## REQUIREMENT:
Check each line below for the word "accepted", and copy those that have it.
● ● ● ● ●
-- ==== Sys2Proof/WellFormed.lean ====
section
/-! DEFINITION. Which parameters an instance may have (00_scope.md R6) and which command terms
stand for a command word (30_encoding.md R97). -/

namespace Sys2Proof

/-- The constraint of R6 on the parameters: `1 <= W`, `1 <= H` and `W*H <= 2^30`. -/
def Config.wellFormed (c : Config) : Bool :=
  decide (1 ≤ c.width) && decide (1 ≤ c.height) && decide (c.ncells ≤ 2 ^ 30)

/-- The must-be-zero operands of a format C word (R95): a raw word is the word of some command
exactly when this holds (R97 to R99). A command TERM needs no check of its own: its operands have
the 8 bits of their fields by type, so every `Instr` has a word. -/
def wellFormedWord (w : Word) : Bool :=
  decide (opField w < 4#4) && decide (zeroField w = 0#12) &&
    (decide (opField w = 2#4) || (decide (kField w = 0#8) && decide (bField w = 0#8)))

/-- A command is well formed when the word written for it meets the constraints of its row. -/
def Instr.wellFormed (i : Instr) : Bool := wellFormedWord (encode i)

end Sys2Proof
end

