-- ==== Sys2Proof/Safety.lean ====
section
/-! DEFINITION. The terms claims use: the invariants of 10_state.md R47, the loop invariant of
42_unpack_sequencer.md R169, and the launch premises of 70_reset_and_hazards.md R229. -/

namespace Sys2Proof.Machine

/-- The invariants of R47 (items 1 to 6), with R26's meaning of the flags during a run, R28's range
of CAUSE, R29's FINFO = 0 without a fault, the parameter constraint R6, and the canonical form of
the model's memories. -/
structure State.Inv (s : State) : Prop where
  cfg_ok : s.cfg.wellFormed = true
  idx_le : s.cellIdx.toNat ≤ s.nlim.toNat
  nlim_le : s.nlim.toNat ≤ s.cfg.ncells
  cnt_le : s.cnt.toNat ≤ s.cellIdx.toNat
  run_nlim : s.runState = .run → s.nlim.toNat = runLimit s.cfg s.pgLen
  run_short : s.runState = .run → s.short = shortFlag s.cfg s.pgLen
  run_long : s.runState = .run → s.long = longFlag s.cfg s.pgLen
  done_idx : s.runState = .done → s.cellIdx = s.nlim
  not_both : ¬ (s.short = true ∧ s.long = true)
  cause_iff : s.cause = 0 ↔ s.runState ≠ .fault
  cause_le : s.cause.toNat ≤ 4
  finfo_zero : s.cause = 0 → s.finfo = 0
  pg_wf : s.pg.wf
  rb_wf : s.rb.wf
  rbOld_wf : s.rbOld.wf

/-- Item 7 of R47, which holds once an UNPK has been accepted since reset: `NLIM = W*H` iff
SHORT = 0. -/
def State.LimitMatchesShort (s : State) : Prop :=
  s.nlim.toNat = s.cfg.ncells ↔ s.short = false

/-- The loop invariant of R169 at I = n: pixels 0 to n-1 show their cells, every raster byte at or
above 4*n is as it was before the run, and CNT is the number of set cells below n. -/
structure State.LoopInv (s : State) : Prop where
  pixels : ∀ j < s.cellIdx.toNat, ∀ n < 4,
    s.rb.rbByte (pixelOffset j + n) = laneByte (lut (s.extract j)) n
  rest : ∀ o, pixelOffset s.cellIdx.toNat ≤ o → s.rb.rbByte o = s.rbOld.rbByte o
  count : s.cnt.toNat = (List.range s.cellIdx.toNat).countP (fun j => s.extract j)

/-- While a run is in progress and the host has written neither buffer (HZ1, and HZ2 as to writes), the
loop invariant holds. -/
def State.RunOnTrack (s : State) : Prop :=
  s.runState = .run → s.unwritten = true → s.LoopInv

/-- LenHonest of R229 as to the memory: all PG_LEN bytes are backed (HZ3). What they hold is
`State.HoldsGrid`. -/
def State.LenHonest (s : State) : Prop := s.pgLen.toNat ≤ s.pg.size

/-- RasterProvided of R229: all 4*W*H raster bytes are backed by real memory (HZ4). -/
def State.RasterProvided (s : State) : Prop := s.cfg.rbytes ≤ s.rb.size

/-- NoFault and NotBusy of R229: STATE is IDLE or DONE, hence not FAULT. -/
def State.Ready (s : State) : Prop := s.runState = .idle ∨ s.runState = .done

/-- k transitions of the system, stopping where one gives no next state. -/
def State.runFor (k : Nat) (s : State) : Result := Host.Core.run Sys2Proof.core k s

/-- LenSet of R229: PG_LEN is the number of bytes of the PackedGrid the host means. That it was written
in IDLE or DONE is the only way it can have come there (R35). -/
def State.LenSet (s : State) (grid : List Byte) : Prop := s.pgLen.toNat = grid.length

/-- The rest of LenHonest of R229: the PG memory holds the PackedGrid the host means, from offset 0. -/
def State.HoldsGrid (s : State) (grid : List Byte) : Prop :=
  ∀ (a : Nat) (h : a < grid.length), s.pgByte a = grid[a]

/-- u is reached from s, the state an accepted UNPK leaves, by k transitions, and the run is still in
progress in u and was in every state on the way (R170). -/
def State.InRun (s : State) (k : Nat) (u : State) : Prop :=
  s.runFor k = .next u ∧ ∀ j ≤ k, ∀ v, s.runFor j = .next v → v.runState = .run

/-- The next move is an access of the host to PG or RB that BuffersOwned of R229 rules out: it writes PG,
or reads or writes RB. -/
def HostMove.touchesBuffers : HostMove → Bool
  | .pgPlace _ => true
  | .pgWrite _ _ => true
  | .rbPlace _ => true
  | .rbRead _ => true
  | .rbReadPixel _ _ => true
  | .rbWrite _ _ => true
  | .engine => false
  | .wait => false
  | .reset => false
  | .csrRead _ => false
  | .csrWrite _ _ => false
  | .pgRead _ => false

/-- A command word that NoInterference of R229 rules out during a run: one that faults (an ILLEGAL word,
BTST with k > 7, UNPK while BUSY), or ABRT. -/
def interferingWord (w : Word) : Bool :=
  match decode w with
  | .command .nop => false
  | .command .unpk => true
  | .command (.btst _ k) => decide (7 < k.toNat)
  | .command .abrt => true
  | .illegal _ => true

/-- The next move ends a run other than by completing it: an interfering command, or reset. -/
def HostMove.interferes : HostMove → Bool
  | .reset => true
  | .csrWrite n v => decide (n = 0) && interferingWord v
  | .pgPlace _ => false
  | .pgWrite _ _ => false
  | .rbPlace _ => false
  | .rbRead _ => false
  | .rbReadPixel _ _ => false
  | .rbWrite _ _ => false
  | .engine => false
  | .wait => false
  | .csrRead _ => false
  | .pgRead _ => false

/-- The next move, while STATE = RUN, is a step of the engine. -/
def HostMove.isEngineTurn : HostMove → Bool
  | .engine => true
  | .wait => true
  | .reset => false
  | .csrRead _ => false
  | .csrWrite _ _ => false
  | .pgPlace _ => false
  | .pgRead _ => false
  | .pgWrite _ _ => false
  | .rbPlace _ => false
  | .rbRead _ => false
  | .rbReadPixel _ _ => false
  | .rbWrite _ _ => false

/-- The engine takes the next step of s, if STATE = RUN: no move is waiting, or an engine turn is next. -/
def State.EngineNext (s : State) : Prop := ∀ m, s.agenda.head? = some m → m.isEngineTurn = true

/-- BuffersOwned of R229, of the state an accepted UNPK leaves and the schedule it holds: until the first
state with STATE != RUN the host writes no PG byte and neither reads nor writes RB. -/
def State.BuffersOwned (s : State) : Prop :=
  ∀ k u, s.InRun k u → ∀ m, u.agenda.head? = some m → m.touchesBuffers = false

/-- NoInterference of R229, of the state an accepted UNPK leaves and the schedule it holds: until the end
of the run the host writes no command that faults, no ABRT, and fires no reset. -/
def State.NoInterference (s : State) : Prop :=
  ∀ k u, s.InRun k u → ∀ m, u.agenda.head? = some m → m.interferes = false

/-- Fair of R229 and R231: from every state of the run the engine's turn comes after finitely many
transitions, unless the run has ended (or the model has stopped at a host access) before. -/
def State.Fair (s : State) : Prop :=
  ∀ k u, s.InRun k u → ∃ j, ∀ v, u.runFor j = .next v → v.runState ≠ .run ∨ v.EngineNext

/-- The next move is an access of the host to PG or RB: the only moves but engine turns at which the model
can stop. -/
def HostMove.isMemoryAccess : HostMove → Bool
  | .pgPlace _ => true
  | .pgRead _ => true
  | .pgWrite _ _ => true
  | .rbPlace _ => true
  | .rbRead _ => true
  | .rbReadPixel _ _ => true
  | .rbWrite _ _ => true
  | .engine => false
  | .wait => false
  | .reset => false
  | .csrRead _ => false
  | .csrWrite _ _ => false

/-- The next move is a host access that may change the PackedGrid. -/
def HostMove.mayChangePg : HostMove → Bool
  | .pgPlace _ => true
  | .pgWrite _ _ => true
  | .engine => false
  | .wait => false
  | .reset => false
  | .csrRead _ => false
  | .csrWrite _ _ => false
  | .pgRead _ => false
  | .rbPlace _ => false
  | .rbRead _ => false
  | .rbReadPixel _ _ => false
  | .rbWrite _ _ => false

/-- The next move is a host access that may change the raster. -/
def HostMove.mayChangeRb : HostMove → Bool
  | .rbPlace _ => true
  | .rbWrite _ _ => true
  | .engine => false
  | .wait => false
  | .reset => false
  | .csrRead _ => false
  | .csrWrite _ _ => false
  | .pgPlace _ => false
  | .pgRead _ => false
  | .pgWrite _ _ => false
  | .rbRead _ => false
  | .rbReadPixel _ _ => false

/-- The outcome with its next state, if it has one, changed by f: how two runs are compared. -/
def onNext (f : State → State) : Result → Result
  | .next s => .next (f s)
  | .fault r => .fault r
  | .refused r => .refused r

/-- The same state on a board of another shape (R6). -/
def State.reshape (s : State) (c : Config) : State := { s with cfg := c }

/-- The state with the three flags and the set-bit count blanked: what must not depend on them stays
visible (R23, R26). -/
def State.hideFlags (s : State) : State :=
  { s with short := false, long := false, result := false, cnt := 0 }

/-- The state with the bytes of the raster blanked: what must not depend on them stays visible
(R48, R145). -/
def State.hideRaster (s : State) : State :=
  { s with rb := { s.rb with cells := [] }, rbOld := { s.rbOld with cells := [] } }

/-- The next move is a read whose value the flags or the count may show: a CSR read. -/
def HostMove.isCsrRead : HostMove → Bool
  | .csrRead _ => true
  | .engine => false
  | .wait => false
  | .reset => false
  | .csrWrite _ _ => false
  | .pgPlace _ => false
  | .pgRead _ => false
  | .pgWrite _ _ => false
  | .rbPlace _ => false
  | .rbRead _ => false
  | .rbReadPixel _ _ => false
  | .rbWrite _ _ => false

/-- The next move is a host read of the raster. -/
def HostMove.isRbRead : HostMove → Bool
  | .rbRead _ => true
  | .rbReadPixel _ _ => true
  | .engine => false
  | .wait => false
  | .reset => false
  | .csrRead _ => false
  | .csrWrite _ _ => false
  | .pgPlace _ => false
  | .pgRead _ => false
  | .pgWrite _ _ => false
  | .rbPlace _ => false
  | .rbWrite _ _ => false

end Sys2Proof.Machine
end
● ● ● ● ●
## WRITTEN SOLUTION:
/-- Item 7 of R47, which holds once an UNPK has been accepted since reset: `NLIM = W*H` iff
/-- u is reached from s, the state an accepted UNPK leaves, by k transitions, and the run is still in
/-- BuffersOwned of R229, of the state an accepted UNPK leaves and the schedule it holds: until the first
/-- NoInterference of R229, of the state an accepted UNPK leaves and the schedule it holds: until the end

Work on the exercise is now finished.